/-- The accumulators of MAC, MACZ, DOT and DOTZ begin at AUX[5:0] × 2 (R97, R101). -/
theorem Ins.accs_mac {i : Ins} (h : 0x10 ≤ i.op ∧ i.op ≤ 0x13) : i.accs.1 = 2 * i.auxF 5 0 := by
  unfold Ins.accs
  obtain h | h | h | h : i.op = 0x10 ∨ i.op = 0x11 ∨ i.op = 0x12 ∨ i.op = 0x13 := by omega
  all_goals
    rw [h]
    rfl

/-- Write 8 × r + c of an INT8 MAC or MACZ is that of the product of lanes r and c (R97). -/
theorem Turn.mac_int8_entry (t : Turn) (room b n : Nat) (int8 : t.ins.fm = .int8) (h : 0x10 ≤ t.ins.op ∧ t.ins.op ≤ 0x13) (ovr : Bool) :
    (t.writes (macEff ovr (t.fireIn room b t.plan n)) n).length = 64 ∧ ∀ r c, r < 8 → c < 8 →
      (t.writes (macEff ovr (t.fireIn room b t.plan n)) n)[8 * r + c]?
        = some ((Prod.int (sgn 8 (lane 8 (t.arg 0) r) * sgn 8 (lane 8 (t.arg 1) c))).write ovr (2 * t.ins.auxF 5 0 + 8 * r + c)) := by
  rw [t.writes_mac_int8 room b n n int8, Ins.accs_mac h]
  refine ⟨length_rows 8 8 _, fun r c hr hc => ?_⟩
  rw [getElem?_rows _ hr hc, Nat.mul_comm r 8]

/-- Settles O11: the control instructions by what they give and where they go on, the accumulating ones by their products. -/
theorem controlAndAccumulatorResults : Obligations.ControlAndAccumulatorResults := by
  refine ⟨⟨firesWith_of_writes (fun x => x.out []) fun t room b n _ => t.writes_write room b n n [],
    firesWith_of_writes jnzEff fun t room b n _ => t.writes_write room b n n _,
    firesWith_of_writes cldEff fun t room b n _ => t.writes_out room b n n _,
    firesWith_of_writes cstEff fun t room b n _ => t.writes_write room b n n _,
    firesWith_of_writes ldiEff fun t room b n _ low => t.writes_ldi room b n n low,
    fun s room b t ok once => ⟨_, rfl, jnz_slot ok once⟩, fun s room b t ok => ⟨_, rfl, ?_, ?_⟩, fun s room b t ok => ⟨_, rfl, ?_, ?_⟩⟩,
    fun s room b t int8 => ⟨fun ok => ⟨_, rfl, ?_⟩, fun ok => ⟨_, rfl, ?_⟩, fun ok => ⟨_, rfl, ?_⟩⟩,
    firesWith_of_writes stkaddEff fun t room b n _ => t.writes_write room b n n _,
    firesWith_of_writes accclrEff fun t room b n _ => t.writes_write room b n n _⟩
  · exact State.brickIssue_fired foldEff ok (t.writes_write room b s.free s.free [])
  · obtain ⟨_, after⟩ := ok.brick_after foldEff
    exact congrArg Brick.fold after
  · exact State.brickIssue_fired stopEff ok (t.writes_write room b s.free s.free [])
  · obtain ⟨_, after⟩ := ok.brick_after stopEff
    exact congrArg Brick.stopped after
  · exact State.brickIssue_fired (macEff true) ok (t.mac_int8_entry room b s.free int8 (by simp [ok.op_eq]) true)
  · exact State.brickIssue_fired (macEff false) ok (t.mac_int8_entry room b s.free int8 (by simp [ok.op_eq]) false)
  · refine State.brickIssue_fired (dotEff true) ok ?_
    rw [t.writes_dot_int8 room b s.free s.free int8, Ins.accs_mac (by simp [ok.op_eq])]
    rfl

end Sys2Proof.Machine

/-! ## Results landing (O13, O14): what each write does to its Brick, when it is done, and what a failed check leaves -/

namespace Sys2Proof.Machine

/-! ### The parts of a Brick that results write -/

@[simp] theorem Brick.reg_setReg (x : Brick) (i : Nat) (v : W64) : (x.setReg i v).reg i = v := smGet_smSet_self ..

theorem Brick.reg_setReg_ne (x : Brick) {i j : Nat} (v : W64) (h : j ≠ i) : (x.setReg i v).reg j = x.reg j := smGet_smSet_ne _ _ _ _ h

@[simp] theorem Brick.accOf_setAcc (x : Brick) (i : Nat) (v : W32) : (x.setAcc i v).accOf i = v := smGet_smSet_self ..

theorem Brick.accOf_setAcc_ne (x : Brick) {i j : Nat} (v : W32) (h : j ≠ i) : (x.setAcc i v).accOf j = x.accOf j := smGet_smSet_ne _ _ _ _ h

@[simp] theorem Brick.accOf_setFlags (x : Brick) (k i : Nat) (f : StkFlags) : (x.setFlags k f).accOf i = x.accOf i := rfl

@[simp] theorem Brick.flagsOf_setFlags (x : Brick) (k : Nat) (f : StkFlags) : (x.setFlags k f).flagsOf k = f := smGet_smSet_self ..

@[simp] theorem Brick.cubbyOf_setCubby (x : Brick) (w : Nat) (v : W64) : (x.setCubby w v).cubbyOf w = v := smGet_smSet_self ..

theorem Brick.cubbyOf_setCubby_ne (x : Brick) {w j : Nat} (v : W64) (h : j ≠ w) : (x.setCubby w v).cubbyOf j = x.cubbyOf j := smGet_smSet_ne _ _ _ _ h

@[simp] theorem Brick.oqOf_setOq (x : Brick) (q : Nat) (l : List QTok) : (x.setOq q l).oqOf q = l := smGet_smSet_self ..

theorem Brick.oqOf_setOq_ne (x : Brick) {q j : Nat} (l : List QTok) (h : j ≠ q) : (x.setOq q l).oqOf j = x.oqOf j := smGet_smSet_ne _ _ _ _ h

/-! ### A Brick with one result in flight -/

section
variable {x : Brick} {p : Pend} {now : Nat}

/-- A result that awaits no Shelf words has landed once its cycle is ended, whatever grants delayed it (R91). -/
theorem Pend.landed_iff (here : p.wait = 0) : p.landed now = true ↔ p.land + p.delay < now := by simp [Pend.landed, here]

theorem sortPend_one (p : Pend) : sortPend [p] = [p] := rfl

/-- A checked result whose cycle is ended is written, and is in flight no more (R91). -/
theorem Brick.settle_landed (only : x.pend = [p]) (landed : p.landed now = true) (sound : p.inj = 0) : x.settle now = { x.land p with pend := [] } := by
  have checked : p.checked = true := decide_eq_true sound
  have still : (x.land p).pend = [p] := (x.land_pend _ p.ws).trans only
  simp [Brick.settle, only, landed, checked, sortPend_one, still]

/-- Before that a Brick stands as it is (R91). -/
theorem Brick.settle_early (only : x.pend = [p]) (early : p.landed now = false) : x.settle now = x := by
  have same : { x with pend := [p] } = x := by rw [← only]
  simpa [Brick.settle, only, early, sortPend] using same

end

/-- Settles O13: the Brick that has its turn has settled, and settling writes the result if its landing cycle is ended. -/
theorem resultSeenAtLatency : Obligations.ResultSeenAtLatency := by
  intro s room b op t p i m v turn only write here prompt sound
  obtain ⟨-, -, settled, -⟩ := State.turn_spec turn
  have landed : p.landed t.u.now = true ↔ p.land < t.u.now := by rw [Pend.landed_iff here, prompt, Nat.add_zero]
  by_cases ended : p.land < t.u.now
  · rw [settled, Brick.settle_landed only (landed.mpr ended) sound, if_pos ended, if_pos ended, Brick.land, write]
    exact ⟨Brick.reg_setReg .., rfl, fun j ne => Brick.reg_setReg_ne _ _ ne⟩
  · rw [settled, Brick.settle_early only (Bool.eq_false_iff.mpr (mt landed.mp ended)), if_neg ended, if_neg ended]
    exact ⟨rfl, only, fun _ _ => rfl⟩

/-! ### A check that fails (R415) -/

section
variable (s : State) (room b : Nat)

/-- An error of the CVU page is captured and counted before it halts the Suite (R415, R431). -/
theorem State.cvuError_halts (bit cause unit detail : Nat) (injected : Bool) : ∃ lo, s.cvuError room bit cause unit detail b injected
    = ((s.captureStep (rp .cvu room) 0x088 (cvuWhere cause unit detail b) 0x090 (s.whereStep room)).bump (rp .cvu room) 0x098 (lo + 15) lo 1).hitHalt
        .cvu room bit cause injected (setBit (cvuWhere cause unit detail b) 31) := ⟨_, rfl⟩

/-- It leaves Bricks and memory, is raised, and leaves a record that halts (R412, R415). -/
theorem State.cvuError_spec {bit : Nat} (cause unit detail : Nat) (injected : Bool) (h : bit < 64) :
    (s.cvuError room bit cause unit detail b injected).brick room b = s.brick room b
      ∧ tst ((s.cvuError room bit cause unit detail b injected).rd (rp .cvu room) 0x028) bit = true
      ∧ (s.cvuError room bit cause unit detail b injected).mem = s.mem
      ∧ ∃ r, (s.cvuError room bit cause unit detail b injected).flying = s.flying ++ [r] ∧ r.code = Page.cvu.cls * 256 + cause ∧ r.halt = true := by
  obtain ⟨lo, halts⟩ := s.cvuError_halts room b bit cause unit detail injected
  rw [halts]
  refine ⟨by simp, ?_, by simp, ?_⟩
  · rw [State.hitHalt_rd]
    exact State.raise_sets _ _ rfl h
  · obtain ⟨r, sent, code, halt, -⟩ := State.hitHalt_records _ .cvu room bit cause injected (setBit (cvuWhere cause unit detail b) 31)
    exact ⟨r, sent.trans (by rw [State.bump_flying, State.captureStep_flying]), code, halt⟩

####################

For this exercise, gather every line of the data that contains the word "trans".

  have still : (x.land p).pend = [p] := (x.land_pend _ p.ws).trans only
    exact ⟨r, sent.trans (by rw [State.bump_flying, State.captureStep_flying]), code, halt⟩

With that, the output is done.